Start of Material for this exercise

@[simp] theorem State.setPc_pair (s : State) (n : Nat) (i : Reg) : (s.setPc n).pair i = s.pair i := rfl
@[simp] theorem State.advance_pair (s : State) (n : Nat) (i : Reg) : (s.advance n).pair i = s.pair i := rfl
@[simp] theorem State.setSreg_pair (s : State) (v : Byte) (i : Reg) : (s.setSreg v).pair i = s.pair i := rfl
@[simp] theorem State.storeSreg_pair (s : State) (v : Byte) (i : Reg) : (s.storeSreg v).pair i = s.pair i := rfl
@[simp] theorem State.setSp_pair (s : State) (n : Nat) (i : Reg) : (s.setSp n).pair i = s.pair i := rfl
@[simp] theorem State.event_pair (s : State) (e : IoEvent) (i : Reg) : (s.event e).pair i = s.pair i := rfl
@[simp] theorem State.ramWrite_pair (s : State) (a : Nat) (v : Byte) (i : Reg) : (s.ramWrite a v).pair i = s.pair i := rfl
@[simp] theorem State.irqReturn_pair (s : State) (i : Reg) : (s.irqReturn).pair i = s.pair i := rfl
@[simp] theorem State.takeEnv_pair (s : State) (i : Reg) : (s.takeEnv).pair i = s.pair i := rfl
@[simp] theorem State.setRampx_pair (s : State) (v : Byte) (i : Reg) : (s.setRampx v).pair i = s.pair i := rfl
@[simp] theorem State.setRampy_pair (s : State) (v : Byte) (i : Reg) : (s.setRampy v).pair i = s.pair i := rfl
@[simp] theorem State.setRampz_pair (s : State) (v : Byte) (i : Reg) : (s.setRampz v).pair i = s.pair i := rfl
@[simp] theorem State.setRampd_pair (s : State) (v : Byte) (i : Reg) : (s.setRampd v).pair i = s.pair i := rfl
@[simp] theorem State.setEind_pair (s : State) (v : Byte) (i : Reg) : (s.setEind v).pair i = s.pair i := rfl

/-! ### andThen -/

@[simp] theorem andThen_next {α β : Type} (a : α) (k : α → Res β) : andThen (.next a) k = k a := rfl

@[simp] theorem andThen_fault {α β : Type} (f : Fault) (k : α → Res β) : andThen (.fault f) k = .fault f := rfl

@[simp] theorem andThen_refused {α β : Type} (r : Refusal) (k : α → Res β) : andThen (.refused r) k = .refused r := rfl

/-- What a sequence that answers did. -/
theorem andThen_eq_next {α β : Type} {o : Res α} {k : α → Res β} {b : β} :
    andThen o k = .next b ↔ ∃ a, o = .next a ∧ k a = .next b := by
  cases o <;> simp [andThen]

end Sys2Proof.Machine
end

End of Material for this exercise

Your instructions
Output the data exactly, in full.

Written solution
@[simp] theorem State.setPc_pair (s : State) (n : Nat) (i : Reg) : (s.setPc n).pair i = s.pair i := rfl
@[simp] theorem State.advance_pair (s : State) (n : Nat) (i : Reg) : (s.advance n).pair i = s.pair i := rfl
@[simp] theorem State.setSreg_pair (s : State) (v : Byte) (i : Reg) : (s.setSreg v).pair i = s.pair i := rfl
@[simp] theorem State.storeSreg_pair (s : State) (v : Byte) (i : Reg) : (s.storeSreg v).pair i = s.pair i := rfl
@[simp] theorem State.setSp_pair (s : State) (n : Nat) (i : Reg) : (s.setSp n).pair i = s.pair i := rfl
@[simp] theorem State.event_pair (s : State) (e : IoEvent) (i : Reg) : (s.event e).pair i = s.pair i := rfl
@[simp] theorem State.ramWrite_pair (s : State) (a : Nat) (v : Byte) (i : Reg) : (s.ramWrite a v).pair i = s.pair i := rfl
@[simp] theorem State.irqReturn_pair (s : State) (i : Reg) : (s.irqReturn).pair i = s.pair i := rfl
@[simp] theorem State.takeEnv_pair (s : State) (i : Reg) : (s.takeEnv).pair i = s.pair i := rfl
@[simp] theorem State.setRampx_pair (s : State) (v : Byte) (i : Reg) : (s.setRampx v).pair i = s.pair i := rfl
@[simp] theorem State.setRampy_pair (s : State) (v : Byte) (i : Reg) : (s.setRampy v).pair i = s.pair i := rfl
@[simp] theorem State.setRampz_pair (s : State) (v : Byte) (i : Reg) : (s.setRampz v).pair i = s.pair i := rfl
@[simp] theorem State.setRampd_pair (s : State) (v : Byte) (i : Reg) : (s.setRampd v).pair i = s.pair i := rfl
@[simp] theorem State.setEind_pair (s : State) (v : Byte) (i : Reg) : (s.setEind v).pair i = s.pair i := rfl

/-! ### andThen -/

@[simp] theorem andThen_next {α β : Type} (a : α) (k : α → Res β) : andThen (.next a) k = k a := rfl

@[simp] theorem andThen_fault {α β : Type} (f : Fault) (k : α → Res β) : andThen (.fault f) k = .fault f := rfl

@[simp] theorem andThen_refused {α β : Type} (r : Refusal) (k : α → Res β) : andThen (.refused r) k = .refused r := rfl

/-- What a sequence that answers did. -/
theorem andThen_eq_next {α β : Type} {o : Res α} {k : α → Res β} {b : β} :
    andThen o k = .next b ↔ ∃ a, o = .next a ∧ k a = .next b := by
  cases o <;> simp [andThen]

end Sys2Proof.Machine
end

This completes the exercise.